Concetti Chiave
PLUNDER, a novel probabilistic programmatic imitation learning algorithm, can synthesize interpretable and adaptable policies from unlabeled and noisy demonstrations.
Sintesi
The paper introduces PLUNDER, a novel Programmatic Imitation Learning (PIL) algorithm that addresses the limitations of existing PIL methods. Key insights:
Inferring action labels from unlabeled demonstrations is a latent variable estimation problem, which can be solved using an Expectation-Maximization (EM) approach.
Synthesizing a probabilistic policy, rather than a deterministic one, allows PLUNDER to model the uncertainties inherent in real-world demonstrations.
The PLUNDER algorithm iterates between an E-step, where it samples posterior action label sequences, and an M-step, where it synthesizes a new probabilistic policy that maximizes the likelihood of the sampled action labels. To improve scalability, PLUNDER uses an incremental synthesis technique that narrows the search space.

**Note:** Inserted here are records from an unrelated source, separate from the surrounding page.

-- ==== Sys2Proof/Machine/Releases.lean ====
section
/-! DEFINITION. Releases that are held until what they cover has gone home (R231, R250, R299, R323, R352, R355, R393). -/

namespace Sys2Proof.Machine

/-- Whether the accesses that a release covers are complete: for a hart, every store it made. -/
def State.covered (s : State) (o : Owner) (after : List Nat) : Bool :=
  match o with
  | .hart h => (s.hart h).sbuf.isEmpty && !s.hartBusy h
  | _ => after.all s.opDone

/-- A hart's buffered stores are on their way while it holds a release. -/
def State.pushStores (s : State) (o : Owner) : State := match o with
  | .hart h => s.drainAll h
  | _ => s

/-- The write-backs of a release at a scope. -/
def State.releaseOf (s : State) (o : Owner) (scope : Nat) : List Nat × State :=
  match s.ownerAt o with
  | some (core, block) => s.release o core block scope
  | none => ([], s)

/-- R231: not before the GWCTs of the writes it covers. -/
def State.notBefore (s : State) (o : Owner) (nb : Nat) (after : List Nat) : Nat :=
  Nat.max nb (Nat.max (s.ownerGwct o) (s.latestP after))

def isPeer (l : TsLoc) : Bool := match l with
  | .peer _ => true
  | _ => false

def State.stepTs (s : State) (id : Nat) (o : TsOp) : State :=
  let again := Ev.heldReleaseSend id
  match o.stage with
  | .held =>
    if s.covered o.owner o.after then
      let (backs, s1) := s.releaseOf o.owner o.scope
      (s1.setTs id { o with stage := .releasing, after := backs }).post again
    else (s.pushStores o.owner).later again
  | .releasing =>
    if o.after.all s.opDone then
      let nb := s.notBefore o.owner o.nb o.after
      -- R323: other modules do not share %tick
      let abroad := decide (o.scope = 7) || isPeer o.loc
      if abroad && decide (s.tick < nb) then s.at nb again
      else
        let o1 := { o with stage := .sent, nb := if abroad then 0 else nb }
        (s.setTs id o1).sendTs id o1
    else s.later again
  | .refused =>
    -- R162, R360: the repeat goes through the translation as it stands
    let m := s.movedTo o.owner (s.ownerLeaf o.owner 0 / 8) o.loc o.name
    let o1 := { o with stage := .sent, loc := m.1, name := m.2 }
    (s.setTs id o1).sendTs id o1
  | _ => s

/-- R352: a write of the same unit that the troupe issued before the read of a request, and that has arrived in this very
tick. The read is of the register as it then stands (DESIGN CHOICE, log entry 102); for a write that arrives later it does
not wait, since no rule orders the two words. -/
def State.writesBefore (s : State) (id troupe slice unit : Nat) : Bool :=
  s.todo.any fun e => match e with
    | .systemRegisterWrite a b _ _ i => decide (a = slice ∧ b = unit ∧ i < id) && (match s.req? i with
      | some r => decide (r.troupe = troupe)
      | none => false)
    | _ => false

/-- What a request does once its release is done. -/
def State.runRequest (s : State) (id : Nat) (r : Request) : State :=
  match r.work with
  | some (.sysWrite sl u reg v) =>
    let core := (keyOf r.troupe).core
    (s.setReq id { r with work := none }).at (Nat.max r.nb (s.tick + latency (coreSlice core) sl))
      (.systemRegisterWrite sl u reg v id)
  | some (.launch a) =>
    if s.tick < r.nb then s.at r.nb (.heldReleaseSend id) else (s.setReq id { r with work := none }).launch id a
  | some (.ecall sl ring ws) =>
    if s.tick < r.nb then s.at r.nb (.heldReleaseSend id)
    else
      let part := match s.ownerRegime (.troupe r.troupe) with
        | some g => g.part
        | none => 0
      ((s.setReq id { r with work := none }).queueRing sl part ring ws none (some id)).2
  | some (.sysRead part sl u reg p) =>
    if s.writesBefore id r.troupe sl u then s.post (.heldReleaseSend id)
    else if s.leftSlice id sl then (s.countRefusal.setReq id { r with poison := true }).reply id 0
    else s.reply id (BitVec.ofNat 64 (s.readReg part sl u reg p))
  | some (.cpstat sel) => s.reply id (s.chainAnswer r.troupe sel)
  | some (.qstat q what) => s.reply id (match s.ownerRegime (.troupe r.troupe) with
    | some rg => s.queueAnswer rg q what
    | none => 0)
  | some (.pinq sl) => s.reply id (match s.ownerRegime (.troupe r.troupe) with
    | some rg => s.pinAnswer rg sl
    | none => 0)
  | some (.unpin ..) => s.reply id 0
  | some (.answer v) => s.reply id v
  | some (.niAnswer v) => (s.reply id v).modTroupe (keyOf r.troupe) fun t => t.count fun n => { n with ni := n.ni - 1 }
  | some .niEnd => (s.delReq id).modTroupe (keyOf r.troupe) fun t => t.count fun n => { n with ni := n.ni - 1 }
  | some .mxEnd => (s.delReq id).modTroupe (keyOf r.troupe) fun t => t.count fun n => { n with mx := n.mx - 1 }
  | _ => s

def State.stepReq (s : State) (id : Nat) (r : Request) : State :=
  let again := Ev.heldReleaseSend id
  let o := Owner.troupe r.troupe
  match r.stage with
  | .held =>
    if r.after.all s.opDone then
      let (backs, s1) := s.releaseOf o 6
      (s1.setReq id { r with stage := .releasing, after := backs }).post again
    else s.later again
  | .releasing =>
    if r.after.all s.opDone then
      let r1 := { r with stage := .sent, nb := s.notBefore o r.nb r.after }
      (s.setReq id r1).runRequest id r1
    else s.later again
  | .sent => s.runRequest id r
  | _ => s

def execHeldReleaseSend (op : Nat) (s : State) : Out :=
  .next <|
  match s.ts? op, s.req? op with
  | some o, _ => s.stepTs op o
  | none, some r => s.stepReq op r
  | none, none => s

end Sys2Proof.Machine
end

PLUNDER is evaluated on five standard imitation learning tasks, including autonomous vehicle and robotic arm environments. It outperforms four state-of-the-art IL techniques, achieving 95% accuracy in matching the given demonstrations and 90% success rate in completing the tasks, which are 19% and 17% higher than the next-best baseline, respectively.
Statistiche
The vehicle's acceleration cannot exceed amax ≈ 13m/s^2 or drop below amin ≈ -20m/s^2.